Amendment of the Articles of Incorporation

The provisions set forth in Articles II (Duration), III (Purpose and Powers), IV (Capital Stock) (other than a change to the number of authorized shares in connection with a split of, or stock dividend in, FS Bancorp's own shares, provided the corporation has only one class of shares outstanding or a change in the par value of such shares), V (Preemptive Rights), VII (Directors), VIII (Removal of Directors), X (Notice for Shareholder Nominations and Proposals), XI (Approval of Certain Business Combinations), XII (Evaluation of Business Combinations), XIII (Limitation of Directors' Liability), XIV (Indemnification), XV (Special Meeting of Shareholders), XVI (Repurchase of Shares), XVII (Amendment of Bylaws) and Article XVIII (Amendment of Articles of Incorporation) of FS Bancorp's articles of incorporation may not be repealed, altered, amended or rescinded in any respect unless the same is approved by the affirmative vote of the holders of not less than 80% of the votes entitled to be cast by each separate voting group entitled to vote thereon.
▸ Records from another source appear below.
/-! ### Three forced pulses -/

/-- A known sink that `n` more forced pulses bring to an 8-bit interface with no nibble pending: it is there; or one pulse
away, 8 bits wide or with the nibble 0x3 pending; or two, with no nibble pending; any sink is no more than three away. -/
def Sink.ForcedWithin (n : Nat) (sk : Sink) : Prop :=
  (sk.wide = true ∧ sk.half = none) ∨ (1 ≤ n ∧ (sk.wide = true ∨ sk.half = some 0x3)) ∨ (2 ≤ n ∧ sk.half = none) ∨ 3 ≤ n

/-- Rule R57: the sink is `n` forced pulses from a known 8-bit interface: known, and that near, or awaiting them as those of
an init. -/
def Sink.ForcedLeft (n : Nat) (sk : Sink) : Prop :=
  (sk.knowledge = .known ∧ sk.ForcedWithin n) ∨ (1 ≤ n ∧ sk.knowledge = .recovering n)

theorem Sink.forcedLeft_zero {sk : Sink} :
    sk.ForcedLeft 0 ↔ sk.knowledge = .known ∧ sk.wide = true ∧ sk.half = none := by
  simp [Sink.ForcedLeft, Sink.ForcedWithin]

theorem isForcedPulse_of_instructs {l : Latches} (hl : l.Instructs cfg 0x3) : isForcedPulse cfg l = true := by
  simp [isForcedPulse, hl.noRead, hl.rs, hl.top]

section Forced

variable {l : Latches} {sk : Sink} (k : Nat)

/-- A forced pulse to an 8-bit interface, or onto a pending 0x3, is a function set to 8 bits. -/
theorem Sink.latch_forced_converges (hl : l.Instructs cfg 0x3) (h : sk.wide = true ∨ sk.half = some 0x3) :
    (sk.latch cfg l k).knowledge = sk.knowledge ∧ (sk.latch cfg l k).wide = true ∧ (sk.latch cfg l k).half = none := by
  cases hwide : sk.wide with
  | true =>
    obtain ⟨n, f, e⟩ := Sink.latch_of_functionSet k hl (.inl rfl) hwide
    rw [e]
    exact ⟨rfl, rfl, rfl⟩
  | false =>
    have hhalf : sk.half = some 0x3 := h.resolve_left (by simp [hwide])
    rw [Sink.latch_of_second_nibble k hl hwide hhalf, Sink.execByte_of_functionSet k _ (.inl (by decide))]
    exact ⟨rfl, rfl, rfl⟩

theorem nibble_append_three_ne_zero (h : Nibble) : h ++ (0x3 : Nibble) ≠ (0 : Byte) := by
  revert h
  decide

/-- Rule R57: each forced pulse brings a known sink one pulse nearer. -/
theorem Sink.latch_forcedLeft {n : Nat} (hl : l.Instructs cfg 0x3) (hknown : sk.knowledge = .known)
    (h : sk.ForcedWithin (n + 1)) : (sk.latch cfg l k).ForcedLeft n := by
  by_cases hnear : sk.wide = true ∨ sk.half = some 0x3
  · obtain ⟨e, hwide, hhalf⟩ := Sink.latch_forced_converges k hl hnear
    exact .inl ⟨e.trans hknown, .inl ⟨hwide, hhalf⟩⟩
  obtain ⟨hwide, hother⟩ := not_or.mp hnear
  have hn : 1 ≤ n ∧ (sk.half = none ∨ 2 ≤ n) := by
    rcases h with ⟨hw, -⟩ | ⟨-, hw⟩ | ⟨hn, hhalf⟩ | hn
    · exact absurd hw hwide
    · exact absurd hw hnear
    · exact ⟨by omega, .inl hhalf⟩
    · exact ⟨by omega, .inr (by omega)⟩
  rw [Bool.not_eq_true] at hwide
  cases hhalf : sk.half with
  | none =>
    rw [Sink.latch_of_first_nibble k hl hwide hhalf]
    exact .inl ⟨hknown, .inr (.inl ⟨hn.1, .inr rfl⟩)⟩
  | some nib =>
    rw [Sink.latch_of_second_nibble k hl hwide hhalf]
    obtain ⟨e, hnone⟩ := Sink.execByte_known_half (cfg := cfg) (sk := { sk with half := none }) k
      (nibble_append_three_ne_zero nib) rfl
    exact .inl ⟨e.trans hknown, .inr (.inr (.inl ⟨hn.2.resolve_left (by simp [hhalf]), hnone⟩))⟩

/-- Rules R57 and R61: each forced pulse brings the sink one pulse nearer, one that awaits an init's pulses by what the model
takes from rule R57 (log entry 26). -/
theorem Sink.pulse_forcedLeft {n : Nat} (hl : l.Instructs cfg 0x3) (h : sk.ForcedLeft (n + 1)) :
    (sk.pulse cfg l k).ForcedLeft n := by
  rcases h with ⟨hknown, h⟩ | ⟨-, h⟩
  · rw [Sink.pulse_of_known cfg l k hknown]
    exact Sink.latch_forcedLeft k hl hknown h
  · cases n with
    | zero =>
      simp only [Sink.pulse, h, isForcedPulse_of_instructs hl, if_true]
      exact Sink.forcedLeft_zero.mpr ⟨rfl, rfl, rfl⟩
    | succ n =>
      simp only [Sink.pulse, h, isForcedPulse_of_instructs hl, if_true]
      exact .inr ⟨by omega, rfl⟩

end Forced

/-- Rule R102 (a): FORCE8 and NARROW4 are function sets to 8 and to 4 bits. -/
theorem hiNibble_functionByte (h : cfg.standardBytes = true) (dl : Bool) :
    hiNibble (functionByte cfg dl false false) = if dl then 0x3 else 0x2 := by
  obtain ⟨-, -, -, -, -, hbyte, -⟩ := Cfg.standardBytes_iff.mp h
  rw [functionByte, hbyte]
  cases dl <;> rfl

/-- Rule R114: a forced function-set is one forced pulse in either mode. -/
theorem State.forcedEvents_sink (s : State) (h : s.cfg.standardBytes = true) (t : Nat) :
    ∃ l, l.Instructs s.cfg 0x3 ∧ (s.emitAll (forcedEvents s.cfg t)).sink = s.sink.pulse s.cfg l s.draws := by
  have htop : hiNibble (force8Byte s.cfg) = 0x3 := hiNibble_functionByte h true
  rw [← htop]
  unfold forcedEvents
  cases hmode : s.cfg.mode with
  | eightBit => exact s.instr_sink_of_eightBit hmode _ t
  | fourBit => exact s.instrHi_sink hmode _ t

theorem State.emitAll_forcedEvents_forcedLeft {s : State} {n : Nat} (hcfg : s.cfg = cfg) (hstd : cfg.standardBytes = true)
    (h : s.sink.ForcedLeft (n + 1)) (t : Nat) : (s.emitAll (forcedEvents cfg t)).sink.ForcedLeft n := by
  subst hcfg
  obtain ⟨l, hl, e⟩ := s.forcedEvents_sink hstd t
  rw [e]
  exact Sink.pulse_forcedLeft _ hl h

/-- Rules R57 and R114: the three forced function-sets of step 1 lead to a known 8-bit interface. -/
theorem State.initStep1_forcedLeft {s : State} (hstd : s.cfg.standardBytes = true) (h : s.sink.ForcedLeft 3) :
    (s.emitAll (initStep1 s.cfg)).sink.ForcedLeft 0 := by
  rw [initStep1, State.emitAll_append, State.emitAll_append]
  refine State.emitAll_forcedEvents_forcedLeft (by simp) hstd ?_ _
  refine State.emitAll_forcedEvents_forcedLeft (by simp) hstd ?_ _
  exact State.emitAll_forcedEvents_forcedLeft rfl hstd h _

theorem Sink.expectForced_forcedLeft (sk : Sink) : sk.expectForced.ForcedLeft 3 := by
  unfold Sink.expectForced
  split
  · exact .inl ⟨‹_›, .inr (.inr (.inr (by omega)))⟩
  · exact .inr ⟨by omega, rfl⟩
  · exact .inr ⟨by omega, rfl⟩

/-! ### The nibble-only rows -/

/-- Rule R87: in 4-bit mode a nibble-only row run alone is one pulse. -/
theorem exec_nibble_sink {s : State} {i : Instr} {v : Nibble} (hmode : s.cfg.mode = .fourBit)
    (hstd : s.cfg.standardBytes = true) (hi : i = .force8Nibble ∧ v = 0x3 ∨ i = .narrow4Nibble ∧ v = 0x2) :
    ∃ t l, exec i s = .next t ∧ l.Instructs s.cfg v ∧ t.sink = s.sink.pulse s.cfg l s.draws := by
  obtain ⟨b, w, hne, hcheck, hform, htop, hevents⟩ : ∃ b w, i ≠ .init ∧ checkOf i s = .ok ∧ refusalOf i s.cfg = none
      ∧ hiNibble b = v ∧ eventsOf i s = instrHi s.cfg b w := by
    rcases hi with ⟨rfl, rfl⟩ | ⟨rfl, rfl⟩
    · exact ⟨_, _, nofun, rfl, if_pos hmode, hiNibble_functionByte hstd true, rfl⟩
    · exact ⟨_, _, nofun, rfl, if_pos hmode, hiNibble_functionByte hstd false, rfl⟩
  obtain ⟨t, ht⟩ := exec_next_of_form s hform
  obtain ⟨l, hl, hpulse⟩ := s.instrHi_sink hmode b w
  refine ⟨t, l, ht, htop ▸ hl, ?_⟩
  rcases exec_sink_of_ne_init hne ht with ⟨herror, -⟩ | ⟨-, e⟩
  · exact absurd hcheck herror
  · rw [e, hevents, hpulse]

theorem nibble_append_bit_one (h : Nibble) {v : Nibble} (hv : v = 0x3 ∨ v = 0x2) : (h ++ v : Byte).getLsbD 1 = true := by
  revert h v
  decide

/-- Neither nibble makes the byte clear of what is pending (rules R57, R58): no cell changes. -/
theorem Sink.latch_nibble_memory {v : Nibble} {l : Latches} {sk : Sink} (k : Nat) (hl : l.Instructs cfg v)
    (hv : v = 0x3 ∨ v = 0x2) : (sk.latch cfg l k).ddram = sk.ddram ∧ (sk.latch cfg l k).cgram = sk.cgram := by
  cases hwide : sk.wide with
  | true =>
    obtain ⟨n, f, e⟩ := Sink.latch_of_functionSet k hl hv hwide
    rw [e]
    exact ⟨rfl, rfl⟩
  | false =>
    cases hhalf : sk.half with
    | none =>
      rw [Sink.latch_of_first_nibble k hl hwide hhalf]
      exact ⟨rfl, rfl⟩
    | some h =>
      rw [Sink.latch_of_second_nibble k hl hwide hhalf]
      exact Sink.execByte_memory k { sk with half := none } (nibble_append_bit_one h hv)

end Sys2Proof.Machine
end

section
/-! SUPPORT. An unknown sink under a micro-step and under an instruction (rule R61, log entry 26). -/

namespace Sys2Proof.Machine

variable {s : State}

theorem Sink.expectForced_of_unknown {sk : Sink} (h : sk.knowledge = .unknown) :
    sk.expectForced = { sk with knowledge := .recovering 3 } := by
  simp only [Sink.expectForced, h]

theorem State.advance_sink_of_unknown (h : s.sink.knowledge = .unknown) :
    s.advance.sink = s.sink ∨ ∃ k, s.advance.sink = Sink.unknown k := by
  rcases s.advance_sink with e | ⟨ev, e⟩
  · exact .inl e
  · rw [e]
    exact State.emitAll_of_unknown [ev] h

theorem exec_sink_of_unknown {i : Instr} {t : State} (hi : i ≠ .init) (h : s.sink.knowledge = .unknown)
    (hrun : exec i s = .next t) : t.sink = s.sink ∨ ∃ k, t.sink = Sink.unknown k := by
  rcases exec_sink_of_ne_init hi hrun with ⟨-, -, e⟩ | ⟨-, e⟩
  · exact .inl e
  · rw [e]
    exact State.emitAll_of_unknown _ h

end Sys2Proof.Machine
end

section
/-! SUPPORT. The statements of the family 20_memory settled: the display's memories, the addresses of its cells, and what
each byte, each operation and each init does at the sink. -/

namespace Sys2Proof.Machine

/-- Settles O56: an unknown memory is canonical, every byte and every pulse keeps the form, and nothing but pulses, draws
and the acceptance of an init touches the memories. -/
theorem stepKeepsMemoryCanonical : Obligations.StepKeepsMemoryCanonical := by
  unfold Obligations.StepKeepsMemoryCanonical
  refine ⟨(State.memoryWf_iff _).mpr (Sink.unknown_memoryWf 0), fun s t hwf hstep => ?_⟩
  rw [State.memoryWf_iff] at hwf ⊢
  obtain ⟨rest, hcases⟩ := step_cases s hstep
  have hwf' : State.sink { s with inputs := rest } |>.memoryWf := hwf
  rcases hcases with rfl | rfl | ⟨cfg, -, -, rfl⟩ | ⟨-, i, hrun | hstart⟩
  · exact State.advance_memoryWf hwf'
  · exact Sink.unknown_memoryWf s.draws
  · exact State.reconstruct_memoryWf cfg hwf'
  · exact exec_memoryWf hwf' hrun
  · exact startOp_memoryWf hwf' hstart

/-- Settles O16: a step appends the engine's own events, and construction begins a trace of its own. -/
theorem stepNeverReadsDisplay : Obligations.StepNeverReadsDisplay := by
  unfold Obligations.StepNeverReadsDisplay
  refine ⟨neverReads_constructionEvents resetCfg, fun s t hnone hstep => ?_⟩
  obtain ⟨rest, hcases⟩ := step_cases s hstep
  have hnone' : neverReads (State.trace { s with inputs := rest }) = true := hnone
  rcases hcases with rfl | rfl | ⟨cfg, -, -, rfl⟩ | ⟨-, i, hrun | hstart⟩
  · exact State.advance_neverReads hnone'
  · exact hnone
  · exact neverReads_constructionEvents cfg
  · exact exec_neverReads hnone' hrun
  · rw [startOp_trace hstart]; exact hnone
All other provisions of FS Bancorp's articles may be amended by a majority of the shares entitled to vote thereon.

Amendment of the Bylaws

FS Bancorp's articles of incorporation provide that the bylaws may be amended by a majority vote of the board of directors or by approval of 80% of the shareholders entitled to vote in the election of directors.

Removal of Directors

FS Bancorp's articles of incorporation provide that any director may be removed only for cause and only by the affirmative vote of the holders of at least 80% of the total votes eligible to be cast at a legal meeting called expressly for such purpose.

Removal of Officers

Any officer may be removed by a vote of two-thirds of the board of directors.

Transfer Agent

The transfer agent and registrar for the FS Bancorp common stock is American Stock Transfer & Trust Company.